Researchers say that wireless mouse could expose billions of computers to hacking
Bastille Networks, a startup cyber security company that looks to better patrol wireless traffic has discovered a flaw that could possibly allow hackers to attack and take over computers using a wireless mouse connection, which could leave millions of networks and billions of computers vulnerable to attack.
The cyber security firm said Wednesday that while Bluetooth devices are not vulnerable for the same kind of attack, wireless mouse and keyboards using radio communication protocols operating in the 2.4GHz ISM band are subject to hacking from up to 100 meters away.
The security researchers, Marc Newlin and Balint Seeber at Bastille Networks found that wireless mouse made by the likes of HP, Dell, Lenovo, and Amazon could be security risks as they use unencrypted signals to communicate with computers. In other words, the seemingly innocent-looking wireless mouse could actually be a way for hackers to break into your computer.
“They haven’t encrypted the mouse traffic that makes it possible for the attacker to send unencrypted traffic to the dongle pretending to be a keyboard and have it result as keystrokes on your computer. This would be the same as if the attacker was sitting at your computer typing on the computer,” said Newlin.
A hacker uses an antenna, a wireless chip called a dongle, both available for less than $20 (USD), and a simple line of code to trick the wireless chip connected to the target computer into accepting it as a mouse.
“So the attacker can send data to the dongle, pretend it’s a mouse but say ‘actually I am a keyboard and please type these letters’,” added Newlin.
“If we sent unencrypted keyboard strokes as if we were a mouse it started typing on the computer, typing at a 1000 words per minute,” said Chris Rouland, the CTO and Founder of Bastille.

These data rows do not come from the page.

/-- Discard what a range covers on every die and at H0; requests that wait or walk are translated again, those that left are awaited
(R378). -/
def invDiscard (q : InvRange) (mark : Bool) (s : State) : State :=
  let again (x : Xact) : Xact := { x with stage := 0, host := false, walk := [], via := [], invTags := [] }
  atsInvSend { s with
    tcache := s.tcache.filter (fun x => !tcHit q x.1),
    ats := s.ats.filter (fun e => e.pasid != rootPasid s q.root),
    fab := s.fab.flatMap (fun x => if !usesRange q x then [x]
      else if [1, 5, 9, 10].contains x.stage then again x :: cancelled x
      else if x.stage = 2 ∨ x.stage = 3 then [{ x with inv := x.inv || mark }] else [x]) }

/-- PST_INVCTL.go (R378). -/
def invStart (s : State) : State :=
  if rdB s PST_INVCTL_busy 10 then wr PST_INVCTL_err 10 1 s
  else wr PST_INVCTL_busy 10 1 (invDiscard (invRange s) true s)

/-- INVALIDATION_START: brand 0x00 or 0x01 writes go (R378). -/
def execInvalidationStart (s : State) : Result := .next (invStart s)

/-- INVALIDATION_DONE: every request that left its entry under a discarded entry has been answered (R378). -/
def execInvalidationDone (s : State) : Result :=
  .next (if rdB s PST_INVCTL_busy 10 ∧ !s.fab.any (fun x => x.inv && (x.stage == 2 || x.stage == 3)) then
    wr PST_INVCTL_busy 10 0 (wr PST_INVCTL_done_seq 10 (rd s PST_INVCTL_done_seq 10 + 1)
      { s with fab := s.fab.map (fun x => { x with inv := false }) })
  else s)

/-- INVALIDATE_REQUEST: an ATS Invalidate Request with a tag for a PASID code and a range of host addresses (R384). -/
def execInvalidateRequest (tag pasid base size : Nat) (s : State) : Result :=
  let meets (a n : Nat) : Bool := a < base + size && base < a + n
  let used (x : Xact) : Bool := x.host && 1 ≤ x.stage && x.stage ≤ 3 && x.pasid == pasid &&
    s.ats.any (fun e => e.pasid == pasid && meets e.base e.size && e.ta ≤ x.pa && x.pa < e.ta + e.size)
  .next (atsInvSend { s with ats := s.ats.filter (fun e => !(e.pasid == pasid && meets e.base e.size)),
                             atsInv := s.atsInv ++ [tag],
                             fab := s.fab.map (fun x => if used x then { x with invTags := x.invTags ++ [tag] } else x) })

/-! ### Shares (R360-R363) -/

/-- The die and the entry of PST_TCAP of target t: 0-23 ports, 24 host reads, 25 host writes. -/
def tgtDie (t : Nat) : Nat := if t < 24 then portDie t else 10
def tgtLocal (t : Nat) : Nat := if t < 24 then t % 12 else t - 24

/-- c_t, sys_t and c'_t. -/
def tgtC (s : State) (t : Nat) : Nat := rd s ((PST_TCAP_c.on (pstBlk (tgtDie t))).ix (tgtLocal t)) (tgtDie t)
def tgtCpad (s : State) (t : Nat) : Nat := rd s ((PST_TCAP_cpad.on (pstBlk (tgtDie t))).ix (tgtLocal t)) (tgtDie t)

/-- Set the capacity of a target with what follows from it (R360). -/
def setCap (t c : Nat) (s : State) : State :=
  let b := pstBlk (tgtDie t)
  let d := tgtDie t
  wr ((PST_TCAP_c.on b).ix (tgtLocal t)) d c (wr ((PST_TCAP_sys.on b).ix (tgtLocal t)) d (c / 16)
    (wr ((PST_TCAP_cpad.on b).ix (tgtLocal t)) d (c - c / 16) s))

/-- Guarantee and cap of paddock n at target t in this window. -/
def shareG (s : State) (n t : Nat) : Nat := tgtCpad s t * (mapGet 0 s.winShare n % 512) / 256
def shareK (s : State) (n t : Nat) : Nat := tgtCpad s t * (mapGet 0 s.winShare n / 512) / 256

/-- The shared target of a request that has translated. -/
def xactTgt (s : State) (x : Xact) : Nat := if x.host then (if x.wr then 25 else 24) else (portOf s x.pa).1

/-- Packet x of request i waits for a grant of target t: the read of a table entry, or a request that is translated, the first of its
context and not an output that is held (R352, R376, R508). -/
def waitsFor (s : State) (t i : Nat) (x : Xact) : Bool :=
  x.stage == 1 && fabHead s i x && xactTgt s x == t &&
    !(x.host && x.wr && (match brandPdk x.brand, x.ret with
      | _, .held _ => false
      | some n, _ => integrityOf s n
      | none, _ => false))

/-- The packets of the fabric, with the places of their requests. -/
def packets (s : State) : List (Nat × Xact) := (List.range s.fab.length).zip (s.fab.map pktOf)

/-- The packets that wait for target t, with their places. -/
def waiting (s : State) (t : Nat) : List (Nat × Xact) := (packets s).filter (fun y => waitsFor s t y.1 y.2)

/-- The first of two waiting requests in the order of R361: deadline, brand, index. -/
def grantFirst (a b : Nat × Xact) : Nat × Xact :=
  if before32 b.2.deadline a.2.deadline ||
      (b.2.deadline == a.2.deadline && (b.2.brand < a.2.brand || (b.2.brand == a.2.brand && b.2.gidx < a.2.gidx))) then b else a

/-- The first of a list. -/
def grantPick : List (Nat × Xact) → Option (Nat × Xact)
  | [] => none
  | y :: ys => some (ys.foldl grantFirst y)

/-- Charges of brand b at target t in this window. -/
def usedOf (s : State) (t b : Nat) : Nat := mapGet 0 s.used (128 * t + b)
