-- ==== Sys2Proof/Machine/Crook.lean ====
section
/-! DEFINITION. The crook trigger and the stop of a paddock (spec/20_footfall.md R646-R648): steps K1 and K2 in one, and the
release. -/

namespace Sys2Proof.Machine

/-- Halt the Armed contexts of paddock n with cause command; a release resumes them (R647, R648). -/
def crookContexts (n : Nat) (s : State) : State :=
  ((pdkCtxs s n).filter (fun g => ctxState s g == ctxArmed)).foldl
    (fun s g => ctxMod g (fun c => { c with byCrook := true }) (haltByCommand g s)) s

/-- A trigger fires in the FTF_ instance of the core at paddock-relative index `idx` (R646, R647): it is disarmed; the stop term
is set, every task of the paddock halts with reason 4 and its contexts halt. One stop runs at a time. `block` names the Tally
block held, plus 1; 0 for none. The flush of K3 begins (R647). -/
def crookFire (n idx : Nat) (tally : Bool) (block : Nat) (s : State) : State :=
  let s1 := wr FTF_CROOK_en (pcore s (pdkCore s n idx)) 0 s
  if (pdkGet s1 n).crook ≠ 0 then s1
  else
    let s2 := wr FTF_PSTAT_trig_tally (ftfI s n) (b2n tally) (wr FTF_PSTAT_trig_core (ftfI s n) idx s1)
    let s3 := pdkMod n (fun x => { x with crook := 1, crookBlock := block }) (meshMod n (fun m => { m with hCrook := true }) s2)
    sinkMod n (fun k => { k with flush := true }) (crookContexts n ((pdkPcores s n).foldl (fun s p => haltTasks p 4 s) s3))

/-- Resume every task of core p that halted with reason 4. -/
def crookTasks (p : Nat) (s : State) : State :=
  (List.range 4).foldl (fun s t =>
    if taskState s p t = 0 ∧ rd s (LEA_TSTAT_reason.ix t) p = 4 then wr (LEA_TSTAT_state.ix t) p 1 s else s) s

/-- The stop ends: the term, the tasks, the contexts, stopped (R648). -/
def crookRelease (n : Nat) (s : State) : State :=
  let gs := (pdkCtxs s n).filter (fun g => (ctxGet s g).byCrook)
  wr FTF_PSTAT_stopped (ftfI s n) 0
    (gs.foldl (fun s g => ctxMod g (fun c => { c with byCrook := false })
        (if crd s DRV_CTXSTAT_halt_cause g = 1 then resumeCtx g s else s))
      ((pdkPcores s n).foldl (fun s p => crookTasks p s)
        (pdkMod n (fun x => { x with crook := 0, crookBlock := 0 }) (meshMod n (fun m => { m with hCrook := false }) s))))

end Sys2Proof.Machine
end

The hacker can take over the computer or gain access to a network due to the vulnerability of the wireless mouse within seconds.
Rouland says that while companies are very good at encrypting and protecting their networks and websites, they do not reimburse for all cyber traffic across the whole radio spectrum. He says it’s time to re-think cyber security, particularly in the world where smart phones are capable of transferring huge amounts of data per second.
“No one was looking at the air space. So I wanted to build this cyber x-ray vision to be able to see what was inside a corporation’s air space versus what was just plugged into the wired network or what was on a Wifi hotspot,” said Rouland.
Bastille is hoping to cash in on its security error findings and provide new types of sensors that take into consideration more of the dangers present in a wireless world.
Meanwhile, Bastille is keeping a check on the wireless mouse problem. Some companies are beginning to provide firmware updates to correct the security issues pointed out the company.